# Stored items
-- ==== Sys2Proof/Safety.lean ====
section
/-! DEFINITION. What counts as a safe run, and what an instruction changes, in the terms the statements use. -/

namespace Sys2Proof.Machine

/-- The states a machine passes through: `ReachedFrom s t` says that some number of steps lead from `s` to `t`. -/
inductive ReachedFrom (s : State) : State → Prop where
  | start : ReachedFrom s s
  | more {t u : State} : ReachedFrom s t → step t = .next u → ReachedFrom s u

/-- The run that starts in `s` ends, with `m` its result (R127). -/
def HaltsWith (s : State) (m : Memory) : Prop :=
  ∃ k, runResult k s = some m

/-- The only stop of a safe run is HALTED (R110, R127): every state it reaches steps on, or is halted. -/
def SafeFrom (s : State) : Prop :=
  ∀ t, ReachedFrom s t → (∃ u, step t = .next u) ∨ (t.run = .halted ∧ step t = .fault .halted)

/-- N and Z are not both set: no flag update sets both (the note to R114's table). -/
def nzExclusive (s : State) : Bool :=
  !(srN s.sr && srZ s.sr)

/-- `t` is `s` after a byte-size instruction wrote `r` to P with the flags `fl`: P holds `r`, SR has its low four bits
replaced, and every other byte is as it was (R116, R122). Where P is SR, its high four bits are those of `r` (R123). -/
def ByteEffect (f : Fields) (s t : State) (r : Byte) (fl : Flags) : Prop :=
  t.run = s.run ∧
  (∀ a, a ≠ pAddr f 0 → a ≠ srAddr → t.read a = s.read a) ∧
  (pAddr f 0 ≠ srAddr → t.read (pAddr f 0) = r ∧ t.sr = withFlags s.sr fl) ∧
  (pAddr f 0 = srAddr → t.sr = withFlags r fl)

/-- `t` is `s` after a word-size instruction wrote `r0` and `r1` to the two bytes of P with the flags `fl`. -/
def WordEffect (f : Fields) (s t : State) (r0 r1 : Byte) (fl : Flags) : Prop :=
  t.run = s.run ∧
  (∀ a, a ≠ pAddr f 0 → a ≠ pAddr f 1 → a ≠ srAddr → t.read a = s.read a) ∧
  (pAddr f 0 ≠ srAddr → t.read (pAddr f 0) = r0) ∧
  (pAddr f 1 ≠ srAddr → t.read (pAddr f 1) = r1) ∧
  (pAddr f 0 ≠ srAddr → pAddr f 1 ≠ srAddr → t.sr = withFlags s.sr fl) ∧
  (pAddr f 0 = srAddr → t.sr = withFlags r0 fl) ∧
  (pAddr f 1 = srAddr → t.sr = withFlags r1 fl)

/-- What an operation does, whatever its operands, in the terms of its rule: with its condition passed, `exec` answers a
next state, in which P holds `r p q` for the bytes p and q of P and Q, lane by lane (R116, R118), the flags are those of
R120 over `r`, `c` and `v`, and nothing else has changed. In a word's turn 1, Q is resolved in the state turn 0 leaves
(R147). -/
def RunsAs (i : Instr) (r : Byte → Byte → Byte) (c v : Byte → Byte → Bool) : Prop :=
  ∀ s : State, condPass i.fields.cond s.sr = true →
    ∃ t, exec i s = .next t ∧
      let f := i.fields
      let p0 := s.read (pAddr f 0)
      let q0 := qValue f 0 s
      let p1 := s.read (pAddr f 1)
      let q1 := qValue f 1 (s.write (pAddr f 0) (r p0 q0))
      (f.size = .byte →
        ByteEffect f s t (r p0 q0)
          { z := r p0 q0 == 0, n := (r p0 q0).getLsbD 7, v := v p0 q0, c := c p0 q0 }) ∧
      (f.size = .word →
        WordEffect f s t (r p0 q0) (r p1 q1)
          { z := r p0 q0 == 0 && r p1 q1 == 0, n := (r p1 q1).getLsbD 7, v := v p1 q1, c := c p1 q1 })

/-- The driver takes `n` statements off the front of a text, one after the other (R101): they give `bytes`, and leave the text
`rest`. -/
inductive AssemblesUpTo : List Char → Nat → List Byte → List Char → Prop where
  | none (cs : List Char) : AssemblesUpTo cs 0 [] cs
  | more {cs after rest : List Char} {n : Nat} {word bytes : List Byte} :
      skipSpace cs ≠ [] → assembleStatement (skipSpace cs) = .ok (word, after) → AssemblesUpTo after n bytes rest →
      AssemblesUpTo cs (n + 1) (word ++ bytes) rest

end Sys2Proof.Machine
end

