-- ==== Sys2Proof/Laws/Assembler.lean ====
section
/-! SUPPORT. What the parts of the assembler can answer, so that no proof about it unfolds them. -/

namespace Sys2Proof.Machine

/-- Blaming a construct changes no answer. -/
@[simp] theorem blame_ok_iff {α : Type} (c : Construct) (r : Except AsmError α) (a : α) :
    blame c r = .ok a ↔ r = .ok a := by
  cases r <;> simp [blame, Except.mapError]

/-- Blaming a construct keeps the kind of the failure. -/
@[simp] theorem blame_error_iff {α : Type} (c : Construct) (r : Except AsmError α) (e : Failure) :
    blame c r = .error e ↔ r = .error e.error ∧ c = e.construct := by
  obtain ⟨k, n⟩ := e
  cases r <;> simp [blame, Except.mapError]

/-- A statement that assembles parsed to a record, and its bytes are those of the record's word. -/
theorem assembleStatement_ok {cs rest : List Char} {bytes : List Byte}
    (h : assembleStatement cs = .ok (bytes, rest)) :
    ∃ r w, parseStatement cs = .ok (r, rest) ∧ encodeRecord r = .ok w ∧ bytes = wordBytes w := by
  unfold assembleStatement at h
  cases hp : parseStatement cs with
  | error e => rw [hp] at h; cases h
  | ok p =>
    obtain ⟨r, after⟩ := p
    rw [hp] at h
    cases he : encodeRecord r with
    | error n => simp [bind, Except.bind, encodeParsed, he, Except.mapError] at h
    | ok w =>
      simp [bind, Except.bind, encodeParsed, he, Except.mapError, pure, Except.pure] at h
      exact ⟨r, w, by rw [h.2], he, h.1.symm⟩

/-- All that a run with an output can be: only white space is left, or a statement's bytes stand before those of the rest. -/
theorem assembleWith_ok {fuel k : Nat} {cs : List Char} {bytes : List Byte}
    (h : assembleWith fuel k cs = .ok bytes) :
    (skipSpace cs = [] ∧ bytes = []) ∨
    ∃ f word after tail, fuel = f + 1 ∧ skipSpace cs ≠ [] ∧ assembleStatement (skipSpace cs) = .ok (word, after) ∧
      assembleWith f (k + 1) after = .ok tail ∧ bytes = word ++ tail := by
  cases fuel with
  | zero => cases h
  | succ f =>
    unfold assembleWith at h
    split at h
    · cases h; exact .inl ⟨‹_›, rfl⟩
    · rename_i c r hc
      split at h
      · cases h
      · rename_i word after hs
        cases ht : assembleWith f (k + 1) after with
        | error d => rw [ht] at h; cases h
        | ok tail =>
          rw [ht] at h
          cases h
          exact .inr ⟨f, word, after, tail, rfl, by simp [hc], by rw [hc, hs], ht, rfl⟩

end Sys2Proof.Machine
end

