-- ==== Sys2Proof/Laws/PerInstr.lean ====
section
/-! SUPPORT. A family of facts about every instruction as syntax, one lemma per constructor. -/

namespace Sys2Proof.Laws.FixedBits

/-- The encoding's low three bits are the opcode that spec/opcode_table.json gives the row. -/
def Statement (i : Instr) : Prop := (encode i).extractLsb' 0 3 = i.op.code

theorem low_bits (f : Fields) (c : BitVec 3) :
    BitVec.extractLsb' 0 3 (f.operand16 ++ (f.reg ++ (f.mode.code ++ (f.cond.code ++ (f.size.code ++ c))))) = c := by
  apply BitVec.eq_of_getLsbD_eq
  intro k hk
  simp only [BitVec.getLsbD_extractLsb', BitVec.getLsbD_append, hk, Nat.zero_add, decide_true, Bool.true_and, if_true]
  rw [if_pos (by omega), if_pos (by omega), if_pos (by omega), if_pos (by omega)]

theorem mov (f : Fields) : Statement (.mov f) := low_bits f _
theorem reserved (f : Fields) : Statement (.reserved f) := low_bits f _
theorem adc (f : Fields) : Statement (.adc f) := low_bits f _
theorem sbc (f : Fields) : Statement (.sbc f) := low_bits f _
theorem and (f : Fields) : Statement (.and f) := low_bits f _
theorem or (f : Fields) : Statement (.or f) := low_bits f _
theorem xor (f : Fields) : Statement (.xor f) := low_bits f _
theorem rot (f : Fields) : Statement (.rot f) := low_bits f _

end Sys2Proof.Laws.FixedBits
end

# INSTRUCTIONS FOR THE TASK
Where in the entries above does the word "AsmError" appear? Copy each line that has it.

# WRITTEN ANSWER
@[simp] theorem blame_ok_iff {α : Type} (c : Construct) (r : Except AsmError α) (a : α) :
@[simp] theorem blame_error_iff {α : Type} (c : Construct) (r : Except AsmError α) (e : Failure) :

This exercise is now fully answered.